Iceland this week eased its lockdown rules and venues were allowed to reopen.
Social distancing is now advised rather than required, and many took the first opportunity in six weeks to spend a night out on the town with friends.
Iceland has now moved from ‘emergency phase’ to ‘alert phase’, the second step in a three-stage plan to lift restrictions that have been in place since March.
It is an encouraging sign that plans to relax quarantine rules on June 15 in order to welcome international tourists back into the country will be able to go ahead.
Schools, museums, and hair salons opened earlier this month, and since then just five new infections have been reported. Only three people in Iceland are still known to have the virus.
The country has reported 1,804 cases of Covid-19 throughout the pandemic, with 10 people known to have died as a result of it.
The island nation of just 350,000 inhabitants has been able to test a larger proportion of its citizens for the virus than any other country in the world, with almost 60,000 people (17 per cent of the population) now checked.

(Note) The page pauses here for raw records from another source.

/-- Settles O17: what `rfe` reads back is what entry has saved, and entry has made the return legal. -/
theorem entryThenRfeRestores : Obligations.EntryThenRfeRestores := by
  intro p s c
  refine ⟨_, exec_rfe_allowed (.inl (exceptionEntry_kernelMode p s)), ?_, fun r => ?_, rfl, fun n hn => ?_, ?_,
    fun k h1 h2 h3 h4 h5 => ?_, ?_⟩
  · rw [State.complete_pc, returnFromException_pc, exceptionEntry_ear, a20_zext20]
  · rw [State.reg_complete, returnFromException_reg, exceptionEntry_reg, exceptionEntry_ers]
    split
    · next h => rw [h]
    · rfl
  · rw [complete_returnFromException_sreg, if_neg (by decide), if_pos rfl, exceptionEntry_cctrl, returnCctrl_bit _ n hn,
      entryCctrl_bit _ n hn, entryCctrl_bit _ 0 (by decide), entryCctrl_bit _ 2 (by decide)]
    by_cases h1 : n = 1
    · simp [h1, c]
    · by_cases h3 : n = 3
      · simp [h3, c]
      · simp [h1, h3, c]
  · rw [complete_returnFromException_sreg, if_neg (by decide), if_neg (by decide), exceptionEntry_estat, BitVec.ofNat_toNat]
  · rw [complete_returnFromException_sreg, if_neg h5, if_neg h1, exceptionEntry_sreg]
    simp [h1, h2, h3, h4]
  · exact (sameBoard_exceptionEntry p s).trans ((sameBoard_returnFromException _).trans (sameBoard_complete _))

/-- `break` and `syscall` raise their cause and complete (R220, R221). -/
theorem raise_complete_effect (bit : BitVec 16) (s : State) :
    (s.raise bit).complete.status = s.status ||| bit ∧ SameRegs s (s.raise bit).complete ∧
    Counted s (s.raise bit).complete ∧ (s.raise bit).complete.pc = s.pc ∧ SameBoard s (s.raise bit).complete :=
  ⟨rfl, fun _ => rfl, State.sreg_complete (s.raise bit), rfl, (sameBoard_raise bit s).trans (sameBoard_complete _)⟩

/-- Settles O18: both are the same shape with their own bit. -/
theorem breakAndSyscallRaiseTheirCause : Obligations.BreakAndSyscallRaiseTheirCause := fun s =>
  ⟨⟨_, rfl, raise_complete_effect breakBit s⟩, ⟨_, rfl, raise_complete_effect syscallBit s⟩⟩

end Sys2Proof.Machine
end

section
/-! SUPPORT. The loader and the reset (R300 to R312): the equations of a load, what a record does, the values a reset leaves. -/

namespace Sys2Proof.Machine

/-- An empty line has no effect (R312). -/
theorem loadLines_empty (lines : List (List Char)) (n : Nat) (s : State) :
    loadLines ([] :: lines) n s = loadLines lines n s := by
  rw [loadLines]

/-- A good record takes effect, and the load goes on (R310, R312). -/
theorem loadLines_good {line : List Char} {r : Record} (hr : parseRecord line = .ok r) (lines : List (List Char)) (n : Nat)
    (s : State) : loadLines (line :: lines) n s = loadLines lines (n + (applyRecord r s).1) (applyRecord r s).2 := by
  cases line with
  | nil => cases hr
  | cons c line => rw [loadLines, hr]; simp

/-- A bad record stops the load (R312). -/
theorem loadLines_bad {line : List Char} {e : LoadError} (hne : line ≠ []) (he : parseRecord line = .error e)
    (lines : List (List Char)) (n : Nat) (s : State) :
    loadLines (line :: lines) n s = { words := n, error := some e, state := s } := by
  rw [loadLines, he]
  exact hne

/-- What every record keeps, a load keeps, whether or not it stops at a bad record (R310, R312). -/
theorem loadLines_preserves {P : State → Prop} (hrecord : ∀ r s, P s → P (applyRecord r s).2)
    (lines : List (List Char)) (n : Nat) (s : State) (hs : P s) : P (loadLines lines n s).state := by
  induction lines generalizing n s with
  | nil => exact hs
  | cons line lines ih =>
    by_cases hne : line = []
    · rw [hne, loadLines_empty]
      exact ih n s hs
    cases hp : parseRecord line with
    | error e => rwa [loadLines_bad hne hp]
    | ok r =>
      rw [loadLines_good hp]
      exact ih _ _ (hrecord r s hs)

/-- What a record of type 7 does (R311). -/
theorem applyRecord_seven {r : Record} (s : State) (h7 : r.type = '7') :
    applyRecord r s = (0, { s with pc := BitVec.ofNat 20 r.address }) := by
  unfold applyRecord
  rw [if_neg (by rw [h7]; decide), if_pos h7, a20, BitVec.setWidth_ofNat_of_le (by decide)]

/-- Settles O54. -/
theorem typeSevenRecordSetsPc : Obligations.TypeSevenRecordSetsPc := by
  intro line rest r n s hr h7
  rw [loadLines_good hr, applyRecord_seven s h7]
  rfl

/-- Settles O56, by induction on the good lines: each takes effect in both loads, and the bad one stops the longer. -/
theorem loadStopsAtTheFirstBadRecord : Obligations.LoadStopsAtTheFirstBadRecord := by
  intro good bad rest e n s hgood hne hbad
  induction good generalizing n s with
  | nil => rw [List.nil_append, loadLines_bad hne hbad]; exact ⟨rfl, rfl, rfl, rfl⟩
  | cons line good ih =>
    have htail := fun l hl => hgood l (List.mem_cons_of_mem line hl)
    rcases hgood line List.mem_cons_self with rfl | ⟨r, hr⟩
    · rw [List.cons_append, loadLines_empty, loadLines_empty]
      exact ih n s htail
    · rw [List.cons_append, loadLines_good hr, loadLines_good hr]
      exact ih _ _ htail

/-- The loader's writes to RAM or ROM: each word is at its address, every other word as before, and nothing but memory
changes (R310). -/
theorem loaderWrites_memory (ws : List Word) (a : Nat) (s : State) (hwf : s.mem.wf)
    (h : a + ws.length ≤ ramLength ∨ romBase ≤ a ∧ a + ws.length ≤ romBase + romLength) :
    (∀ j v, ws[j]? = some v → (loaderWrites a ws s).mem.readWord (a + j) = v) ∧
    (∀ b, b < a ∨ a + ws.length ≤ b → (loaderWrites a ws s).mem.readWord b = s.mem.readWord b) ∧
    loaderWrites a ws s = { s with mem := (loaderWrites a ws s).mem } := by
  induction ws generalizing a s with
  | nil => exact ⟨fun j v hj => by simp at hj, fun b _ => rfl, rfl⟩
  | cons w ws ih =>
    rw [List.length_cons] at h ⊢
    have hbacked : a < ramLength ∨ romBase ≤ a ∧ a < romBase + romLength := by omega
    rw [loaderWrites, loaderWrite_memory a w s hbacked]
    obtain ⟨hwords, hothers, hframe⟩ :=
      ih (a + 1) { s with mem := s.mem.writeWord a w } (Memory.wf_writeWord s.mem a w hwf hbacked) (by omega)
    refine ⟨fun j v hj => ?_, fun b hb => ?_, ?_⟩
    · cases j with
      | zero =>
        obtain rfl : w = v := by simpa using hj
        exact (hothers a (.inl a.lt_succ_self)).trans (Memory.readWord_writeWord_same s.mem a w hwf)
      | succ j => rw [← hwords j v (by simpa using hj)]; congr 1; omega
    · rw [hothers b (by omega), Memory.readWord_writeWord_other s.mem a b w (by omega)]
    · rw [hframe]

/-- Settles O55. -/
theorem typeThreeRecordWritesItsWords : Obligations.TypeThreeRecordWritesItsWords := by
  intro r ws s h3 hwords hwf hrange t
  obtain ⟨hread, hothers, hframe⟩ := loaderWrites_memory ws r.address s hwf hrange
  rw [← show t = loaderWrites r.address ws s from congrArg Prod.snd (applyRecord_three s h3 hwords)] at hread hothers hframe
  exact ⟨congrArg Prod.fst (applyRecord_three s h3 hwords), hread, hothers, hframe⟩

/-! ### Reset -/

/-- A general register after a reset (R52). -/
theorem resetGpr_getElem (fill : Word) (r : Reg) :
    (resetGpr fill)[r.toNat] = if r = 0#4 then 0#32 else fill := by
  have hzero : 0 = r.toNat ↔ r = 0#4 := by rw [← BitVec.toNat_inj, eq_comm]; rfl
  simp only [resetGpr, Vector.getElem_set, Vector.getElem_replicate, hzero]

“Iceland’s strategy of large-scale testing, tracing and isolating has proven effective so far,” said the Minister for Tourism, Thordis Kolbrun Reykfjord Gylfadottir.
“We want to build on that experience of creating a safe place for those who want a change of scenery after what has been a tough spring for all of us.”
It fuels hopes that the government’s plan to lift all remaining restrictions by June 21 will go ahead, opening the way for the Icelandic tourism industry – which accounts for roughly 10 per cent of the national GDP – to start its recovery.